Laughter made a welcome change and filled the room, leading the way to the birth of its newest soul.
"Hey, Teef," she giggled, slumped over the proprietress' shoulder. "Did you do something to this room? For some odd reason it feels different."
"Uh, I don't think so," she replied, placing her back down again before grabbing her keys and opening the door.
"Hmm..."
Leaving hand in hand the two jumped on the slabs of concrete protruding from the dry soil dominating her back yard, passing the trash can with a hunk of dented brass emerging from a cylinder of garbage.
Marlene craned her neck to gaze at her big sister.
"You know, I never liked those scales either."
Thursday, October 14th, 3:53pm – Moers Road, Upper Plate
"It's forgotten. I swear to God, I've put it to the back of my mind, you hearing me?"
Rude nodded, prodding a potato wedge with a tiny blue fork, walking along the embankment with one foot on the edge of the slightly elevated pavement and the other on the edge of the road.

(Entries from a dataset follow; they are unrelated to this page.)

namespace F.dp  -- page type 0x020: R202
def DEC_LAST_DPOINT : Fld := ⟨0x40, 0, 8, 0⟩
def DEC_LAST_SUCC : Fld := ⟨0x40, 8, 10, 0⟩
def DEC_LAST_PREDICTED : Fld := ⟨0x40, 18, 1, 0⟩
def DEC_TIME_TIME : Fld := ⟨0x48, 0, 64, 0⟩
def DEC_LAT_MAX_NS : Fld := ⟨0x50, 0, 32, 0⟩
def DECISIONS_COUNT : Fld := ⟨0x54, 0, 32, 0⟩
def SLOT_CFG_EXPECT (k : Nat) : Fld := ⟨0x400 + 32 * k, 0, 9, 0⟩
def SLOT_CFG_TAG (k : Nat) : Fld := ⟨0x400 + 32 * k, 16, 8, 0⟩
def SLOT_CFG_MODE (k : Nat) : Fld := ⟨0x400 + 32 * k, 24, 4, 0⟩
def SLOT_CTRL_ARM (k : Nat) : Fld := ⟨0x404 + 32 * k, 0, 1, 0⟩
def SLOT_STAT_COUNT (k : Nat) : Fld := ⟨0x408 + 32 * k, 0, 9, 0⟩
def SLOT_STAT_COMPLETE (k : Nat) : Fld := ⟨0x408 + 32 * k, 9, 1, 0⟩
def SLOT_STAT_DUPLICATE (k : Nat) : Fld := ⟨0x408 + 32 * k, 16, 8, 0⟩
def SLOT_STAT_TAG_MISMATCH (k : Nat) : Fld := ⟨0x408 + 32 * k, 24, 8, 0⟩
def SLOT_OVR_OVERRUN (k : Nat) : Fld := ⟨0x40C + 32 * k, 0, 8, 0⟩
def SLOT_W0_RESULT (k : Nat) : Fld := ⟨0x410 + 32 * k, 0, 32, 0⟩
def SLOT_W1_RESULT (k : Nat) : Fld := ⟨0x414 + 32 * k, 0, 32, 0⟩
def SLOT_W2_RESULT (k : Nat) : Fld := ⟨0x418 + 32 * k, 0, 32, 0⟩
def SLOT_W3_RESULT (k : Nat) : Fld := ⟨0x41C + 32 * k, 0, 32, 0⟩
end F.dp

namespace F.col  -- page type 0x021: R258
def SAT_ELEM_INDEX : Fld := ⟨0x90, 0, 64, 0⟩
def COL_CFG_ETHERTYPE : Fld := ⟨0x98, 0, 16, 0x88b5⟩
def COL_CFG_ACK_DELAY : Fld := ⟨0x98, 16, 16, 0x7d0⟩
def RTO_NS : Fld := ⟨0x9C, 0, 32, 0x4e20⟩
def RETRIES_COUNT : Fld := ⟨0xA0, 0, 4, 8⟩
def COL_STAT_OPS : Fld := ⟨0xA4, 0, 4, 0⟩
def COL_STAT_FLOWS : Fld := ⟨0xA4, 4, 10, 0⟩
def COL_STAT_PIECES : Fld := ⟨0xA4, 14, 9, 0⟩
def HOLD_BYTES_BYTES : Fld := ⟨0xA8, 0, 21, 0⟩
def ARR_HEAD_HEAD : Fld := ⟨0xAC, 0, 4, 0⟩
def TX_BYTES_COUNT : Fld := ⟨0xB0, 0, 64, 0⟩
def RX_BYTES_COUNT : Fld := ⟨0xB8, 0, 64, 0⟩
def RETRANSMITS_COUNT : Fld := ⟨0xC0, 0, 32, 0⟩
def DUP_FRAMES_COUNT : Fld := ⟨0xC4, 0, 32, 0⟩
def STALE_FRAMES_COUNT : Fld := ⟨0xC8, 0, 32, 0⟩
def DROP_WINDOW_COUNT : Fld := ⟨0xCC, 0, 32, 0⟩
def DROP_HOLD_COUNT : Fld := ⟨0xD0, 0, 32, 0⟩
def NACK_SENT_COUNT : Fld := ⟨0xD4, 0, 32, 0⟩
def FOREIGN_COUNT : Fld := ⟨0xD8, 0, 32, 0⟩
def ARR_OP_ID (k : Nat) : Fld := ⟨0x100 + 16 * k, 0, 32, 0⟩
def ARR_OPSEQ (k : Nat) : Fld := ⟨0x104 + 16 * k, 0, 32, 0⟩
def ARR_LAST_RANK (k : Nat) : Fld := ⟨0x108 + 16 * k, 0, 6, 0⟩
def ARR_COMM (k : Nat) : Fld := ⟨0x108 + 16 * k, 8, 5, 0⟩
def ARR_STATUS (k : Nat) : Fld := ⟨0x108 + 16 * k, 16, 8, 0⟩
def ARR_WAIT_NS (k : Nat) : Fld := ⟨0x10C + 16 * k, 0, 32, 0⟩
def LAST_COUNT_COUNT (k : Nat) : Fld := ⟨0x200 + 4 * k, 0, 32, 0⟩
def NUM_CTRL_SAT_TALLY : Fld := ⟨0x40, 16, 12, 0⟩
def NUM_CTRL_SAT_TALLY_EN : Fld := ⟨0x40, 29, 1, 0⟩
def SAT_POS_TILE : Fld := ⟨0x58, 0, 8, 0⟩
def SAT_POS_ELEMENT : Fld := ⟨0x58, 8, 12, 0⟩
def SAT_POS_UNIT : Fld := ⟨0x58, 20, 3, 0⟩
def SAT_POS_CAUSE : Fld := ⟨0x58, 23, 2, 0⟩
def SAT_POS_VALID : Fld := ⟨0x58, 31, 1, 0⟩
def SAT_POS_OP_ID : Fld := ⟨0x58, 32, 32, 0⟩
def SAT_TIME_TIME : Fld := ⟨0x60, 0, 64, 0⟩
end F.col

namespace F.comm  -- page type 0x022: R234
def COMM_CMD_COMM : Fld := ⟨0x40, 0, 4, 0⟩
def COMM_CMD_CMD : Fld := ⟨0x40, 4, 2, 0⟩
def COMM_RESULT_STATUS : Fld := ⟨0x44, 0, 8, 0⟩
def SELF_PEER : Fld := ⟨0x48, 0, 6, 0⟩
def CM_MASK_MASK (k : Nat) : Fld := ⟨0x100 + 32 * k, 0, 64, 0⟩
def CM_CFG_EPOCH (k : Nat) : Fld := ⟨0x108 + 32 * k, 0, 16, 0⟩
def CM_CFG_TENANT (k : Nat) : Fld := ⟨0x108 + 32 * k, 16, 4, 0⟩
def CM_STAT_STATE (k : Nat) : Fld := ⟨0x10C + 32 * k, 0, 3, 0⟩
def CM_STAT_RANK (k : Nat) : Fld := ⟨0x10C + 32 * k, 8, 6, 0⟩
def CM_STAT_SIZE (k : Nat) : Fld := ⟨0x10C + 32 * k, 16, 7, 0⟩
def CM_OPSEQ_OPSEQ (k : Nat) : Fld := ⟨0x110 + 32 * k, 0, 32, 0⟩
def CM_EPOCH_CUR_EPOCH (k : Nat) : Fld := ⟨0x114 + 32 * k, 0, 16, 0⟩
def PR_MAC_MAC_BASE (k : Nat) : Fld := ⟨0x400 + 16 * k, 0, 48, 0⟩
def PR_MAC_LOCAL_PORTS (k : Nat) : Fld := ⟨0x400 + 16 * k, 48, 8, 0⟩
def PR_MAC_REMOTE_PORTS (k : Nat) : Fld := ⟨0x400 + 16 * k, 56, 8, 0⟩
def PR_CFG_VLAN (k : Nat) : Fld := ⟨0x408 + 16 * k, 0, 12, 0⟩
def PR_CFG_VALID (k : Nat) : Fld := ⟨0x408 + 16 * k, 16, 1, 0⟩
def PR_CFG_TWIN (k : Nat) : Fld := ⟨0x408 + 16 * k, 17, 1, 0⟩
end F.comm

namespace F.mxe  -- page type 0x023: R78
def NUM_CTRL_NF_TALLY : Fld := ⟨0x40, 0, 12, 0⟩
def NUM_CTRL_SAT_TALLY : Fld := ⟨0x40, 16, 12, 0⟩
def NUM_CTRL_NF_TALLY_EN : Fld := ⟨0x40, 28, 1, 0⟩
def NUM_CTRL_SAT_TALLY_EN : Fld := ⟨0x40, 29, 1, 0⟩
def NF_POS_TILE : Fld := ⟨0x48, 0, 8, 0⟩
def NF_POS_ELEMENT : Fld := ⟨0x48, 8, 12, 0⟩
def NF_POS_UNIT : Fld := ⟨0x48, 20, 3, 0⟩
def NF_POS_CAUSE : Fld := ⟨0x48, 23, 2, 0⟩
def NF_POS_VALID : Fld := ⟨0x48, 31, 1, 0⟩
def NF_POS_OP_ID : Fld := ⟨0x48, 32, 32, 0⟩
def NF_TIME_TIME : Fld := ⟨0x50, 0, 64, 0⟩
def SAT_POS_TILE : Fld := ⟨0x58, 0, 8, 0⟩
def SAT_POS_ELEMENT : Fld := ⟨0x58, 8, 12, 0⟩
def SAT_POS_UNIT : Fld := ⟨0x58, 20, 3, 0⟩
def SAT_POS_CAUSE : Fld := ⟨0x58, 23, 2, 0⟩
def SAT_POS_VALID : Fld := ⟨0x58, 31, 1, 0⟩
def SAT_POS_OP_ID : Fld := ⟨0x58, 32, 32, 0⟩
def SAT_TIME_TIME : Fld := ⟨0x60, 0, 64, 0⟩
def NF_TILES_TILES (k : Nat) : Fld := ⟨0x70 + 4 * k, 0, 32, 0⟩
def SAT_TILES_TILES (k : Nat) : Fld := ⟨0x80 + 4 * k, 0, 32, 0⟩
end F.mxe

namespace F.vec  -- page type 0x024: R78
def NUM_CTRL_NF_TALLY : Fld := ⟨0x40, 0, 12, 0⟩
def NUM_CTRL_SAT_TALLY : Fld := ⟨0x40, 16, 12, 0⟩
def NUM_CTRL_NF_TALLY_EN : Fld := ⟨0x40, 28, 1, 0⟩
def NUM_CTRL_SAT_TALLY_EN : Fld := ⟨0x40, 29, 1, 0⟩
def NF_POS_TILE : Fld := ⟨0x48, 0, 8, 0⟩
def NF_POS_ELEMENT : Fld := ⟨0x48, 8, 12, 0⟩
def NF_POS_UNIT : Fld := ⟨0x48, 20, 3, 0⟩
def NF_POS_CAUSE : Fld := ⟨0x48, 23, 2, 0⟩
def NF_POS_VALID : Fld := ⟨0x48, 31, 1, 0⟩
def NF_POS_OP_ID : Fld := ⟨0x48, 32, 32, 0⟩
def NF_TIME_TIME : Fld := ⟨0x50, 0, 64, 0⟩
def SAT_POS_TILE : Fld := ⟨0x58, 0, 8, 0⟩
def SAT_POS_ELEMENT : Fld := ⟨0x58, 8, 12, 0⟩
def SAT_POS_UNIT : Fld := ⟨0x58, 20, 3, 0⟩
def SAT_POS_CAUSE : Fld := ⟨0x58, 23, 2, 0⟩
def SAT_POS_VALID : Fld := ⟨0x58, 31, 1, 0⟩
def SAT_POS_OP_ID : Fld := ⟨0x58, 32, 32, 0⟩
def SAT_TIME_TIME : Fld := ⟨0x60, 0, 64, 0⟩
def NF_TILES_TILES (k : Nat) : Fld := ⟨0x70 + 4 * k, 0, 32, 0⟩
def SAT_TILES_TILES (k : Nat) : Fld := ⟨0x80 + 4 * k, 0, 32, 0⟩
end F.vec

namespace F.vst  -- page type 0x025: R145
def VSTORE_STAT_IMAGES : Fld := ⟨0x40, 0, 9, 0⟩
def VSTORE_USED_BYTES : Fld := ⟨0x44, 0, 24, 0⟩
def VSTORE_FAMILY_MEMBER : Fld := ⟨0x48, 0, 16, 162⟩
def VSTORE_FAMILY_PARAM_SET : Fld := ⟨0x48, 16, 16, 1⟩
def VSTORE_BINDS_ACTIVE : Fld := ⟨0x4C, 0, 5, 0⟩
def DIR_IMAGE_ID (k : Nat) : Fld := ⟨0x100 + 8 * k, 0, 32, 0⟩
def DIR_LENGTH (k : Nat) : Fld := ⟨0x104 + 8 * k, 0, 24, 0⟩
def DIR_TYPE (k : Nat) : Fld := ⟨0x104 + 8 * k, 24, 4, 0⟩
def DIR_VALID (k : Nat) : Fld := ⟨0x104 + 8 * k, 31, 1, 0⟩
end F.vst

namespace F.net  -- page type 0x026: R161
def NET_DIM_COLS : Fld := ⟨0x40, 0, 4, 6⟩
def NET_DIM_ROWS : Fld := ⟨0x40, 4, 4, 6⟩
def NET_DIM_END_CYC : Fld := ⟨0x40, 8, 8, 8⟩
def NET_DIM_SEAM_CYC : Fld := ⟨0x40, 16, 8, 18⟩
def NET_BYTES_COUNT : Fld := ⟨0x48, 0, 64, 0⟩
def NET_CONTEND_COUNT : Fld := ⟨0x50, 0, 64, 0⟩
def NET_HDR_CORR_COUNT : Fld := ⟨0x58, 0, 32, 0⟩
def NET_HDR_FAIL_COUNT : Fld := ⟨0x5C, 0, 32, 0⟩
end F.net

namespace F.seam  -- page type 0x027: R162
def SEAM_STAT_CH_UP : Fld := ⟨0x40, 0, 8, Config.boot 0x27 (0x40) 0 % 2 ^ 8⟩
def SEAM_BYTES_01_COUNT : Fld := ⟨0x48, 0, 64, 0⟩
def SEAM_BYTES_10_COUNT : Fld := ⟨0x50, 0, 64, 0⟩
def SEAM_WAIT_COUNT : Fld := ⟨0x58, 0, 64, 0⟩
def SEAM_HDR_CORR_COUNT : Fld := ⟨0x60, 0, 32, 0⟩
def SEAM_HDR_FAIL_COUNT : Fld := ⟨0x64, 0, 32, 0⟩
end F.seam

namespace F.seq  -- page type 0x028: R203
def SEQ_PHYS_PHYS_ID : Fld := ⟨0x40, 0, 7, Config.boot 0x28 (0x40) 0 % 2 ^ 7⟩
def SEQ_FMAX_MEASURED : Fld := ⟨0x44, 0, 12, Config.boot 0x28 (0x44) 0 % 2 ^ 12⟩
def SEQ_FMAX_RECORD : Fld := ⟨0x44, 16, 12, Config.boot 0x28 (0x44) 16 % 2 ^ 12⟩
def SEQ_FEFF_EFFECTIVE : Fld := ⟨0x48, 0, 12, Config.boot 0x28 (0x48) 0 % 2 ^ 12⟩
def SEQ_POS_HEAD : Fld := ⟨0x4C, 0, 16, 0⟩
def SEQ_POS_SEGMENT : Fld := ⟨0x4C, 16, 10, 0⟩
def SEQ_WAIT_WINDOW : Fld := ⟨0x50, 0, 7, 0⟩
def SEQ_WAIT_SPEC : Fld := ⟨0x50, 7, 1, 0⟩
def SEQ_WAIT_REASON : Fld := ⟨0x50, 8, 3, 0⟩
def SEQ_WAIT_PHASE : Fld := ⟨0x50, 16, 8, 0⟩
def SEQ_WAIT_FORECAST : Fld := ⟨0x50, 24, 8, 0⟩
def SEQ_FC_TIME_TIME : Fld := ⟨0x58, 0, 64, 0⟩
def SEQ_LATE_COUNT : Fld := ⟨0x60, 0, 32, 0⟩
def SEQ_HELD_COUNT : Fld := ⟨0x64, 0, 32, 0⟩
def CURSOR_TALLY (k : Nat) : Fld := ⟨0x100 + 8 * k, 0, 12, 0⟩
def CURSOR_CURSOR (k : Nat) : Fld := ⟨0x104 + 8 * k, 0, 32, 0⟩
end F.seq

namespace F.til  -- page type 0x029: R101, R142, R160
def MXE_STAT_QUEUED : Fld := ⟨0x40, 0, 3, 0⟩
def MXE_STAT_BUSY : Fld := ⟨0x40, 3, 1, 0⟩
def MXE_STAT_ACTIVE_SET : Fld := ⟨0x40, 4, 1, 0⟩
def MXE_STAT_DRAINING : Fld := ⟨0x40, 5, 1, 0⟩
def MXE_STAT_CHUNK_BLKS : Fld := ⟨0x40, 8, 11, 0⟩
def MXE_LAST_STATUS : Fld := ⟨0x44, 0, 8, 0⟩
def MXE_LAST_OPCODE : Fld := ⟨0x44, 8, 8, 0⟩
def MXE_LAST_OPID_OP_ID : Fld := ⟨0x48, 0, 32, 0⟩
def MXE_OPS_COUNT : Fld := ⟨0x50, 0, 64, 0⟩
def MXE_ARRAY_CYC_COUNT : Fld := ⟨0x58, 0, 64, 0⟩
def MXE_WAIT_CYC_COUNT : Fld := ⟨0x60, 0, 64, 0⟩
def MXE_PRODUCTS_COUNT : Fld := ⟨0x68, 0, 64, 0⟩
def VEC_STAT_QUEUED : Fld := ⟨0x100, 0, 3, 0⟩
def VEC_STAT_BUSY : Fld := ⟨0x100, 3, 1, 0⟩
def VEC_STAT_PROG_VALID : Fld := ⟨0x100, 8, 4, 0⟩
def VEC_STAT_TABLE_VALID : Fld := ⟨0x100, 12, 4, 0⟩
def VEC_LAST_STATUS : Fld := ⟨0x104, 0, 8, 0⟩
def VEC_LAST_OPCODE : Fld := ⟨0x104, 8, 8, 0⟩
def VEC_LAST_OPID_OP_ID : Fld := ⟨0x108, 0, 32, 0⟩
def VEC_PIMG_IMAGE_ID (k : Nat) : Fld := ⟨0x110 + 4 * k, 0, 32, 0⟩
def VEC_TIMG_IMAGE_ID (k : Nat) : Fld := ⟨0x120 + 4 * k, 0, 32, 0⟩
def VEC_RUNS_COUNT : Fld := ⟨0x130, 0, 64, 0⟩
def VEC_ISSUE_CYC_COUNT : Fld := ⟨0x138, 0, 64, 0⟩
def VEC_STALL_CYC_COUNT : Fld := ⟨0x140, 0, 64, 0⟩
def VEC_FLOPS_COUNT : Fld := ⟨0x148, 0, 64, 0⟩
def VEC_TBL_EVALS_COUNT : Fld := ⟨0x150, 0, 64, 0⟩
def VEC_CORR_COUNT : Fld := ⟨0x158, 0, 32, 0⟩
def VEC_FAILED_COUNT : Fld := ⟨0x15C, 0, 32, 0⟩
def VEC_REFUSED_COUNT : Fld := ⟨0x160, 0, 32, 0⟩
def VEC_ABORTED_COUNT : Fld := ⟨0x164, 0, 32, 0⟩
def VEC_NF_RUNS_COUNT : Fld := ⟨0x168, 0, 32, 0⟩
def VEC_SAT_RUNS_COUNT : Fld := ⟨0x16C, 0, 32, 0⟩
def VEC_STORE_CORR_COUNT : Fld := ⟨0x170, 0, 32, 0⟩
def SHF_BANK_CONF_COUNT : Fld := ⟨0x200, 0, 64, 0⟩
def SHF_LOCAL_BYTES_COUNT : Fld := ⟨0x208, 0, 64, 0⟩
def SHF_IN_BYTES_COUNT : Fld := ⟨0x210, 0, 64, 0⟩
def SHF_OUT_BYTES_COUNT : Fld := ⟨0x218, 0, 64, 0⟩
def SHF_REMOTE_WAIT_COUNT : Fld := ⟨0x220, 0, 64, 0⟩
def LB_BASE_BASE (k : Nat) : Fld := ⟨0x240 + 16 * k, 0, 21, 0⟩
def LB_LEN_LENGTH (k : Nat) : Fld := ⟨0x244 + 16 * k, 0, 21, 0⟩
def LB_STAT_GEN (k : Nat) : Fld := ⟨0x248 + 16 * k, 0, 4, 0⟩
def LB_STAT_STATE (k : Nat) : Fld := ⟨0x248 + 16 * k, 4, 2, 0⟩
def LB_DROP_COUNT (k : Nat) : Fld := ⟨0x24C + 16 * k, 0, 32, 0⟩
end F.til

end Sys2Proof.Machine
end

The fun of walking in this lopsided manner would always make itself apparent when the elevation melted down to road level at zebra crossings for cyclists and pedestrians confined to wheelchairs.
It was funny how he only ever noticed things when they weren't there to be noticed.
"I'm telling you, bro," he continued, "I will not let this get the better of me." He lifted his fork bearing hand and pressed the back of it against his partner's rather wide chest. "And before you say it, I don't need to see a doctor. I don't need cold fingers probing my delicate areas, no matter how skilled the diagnostician."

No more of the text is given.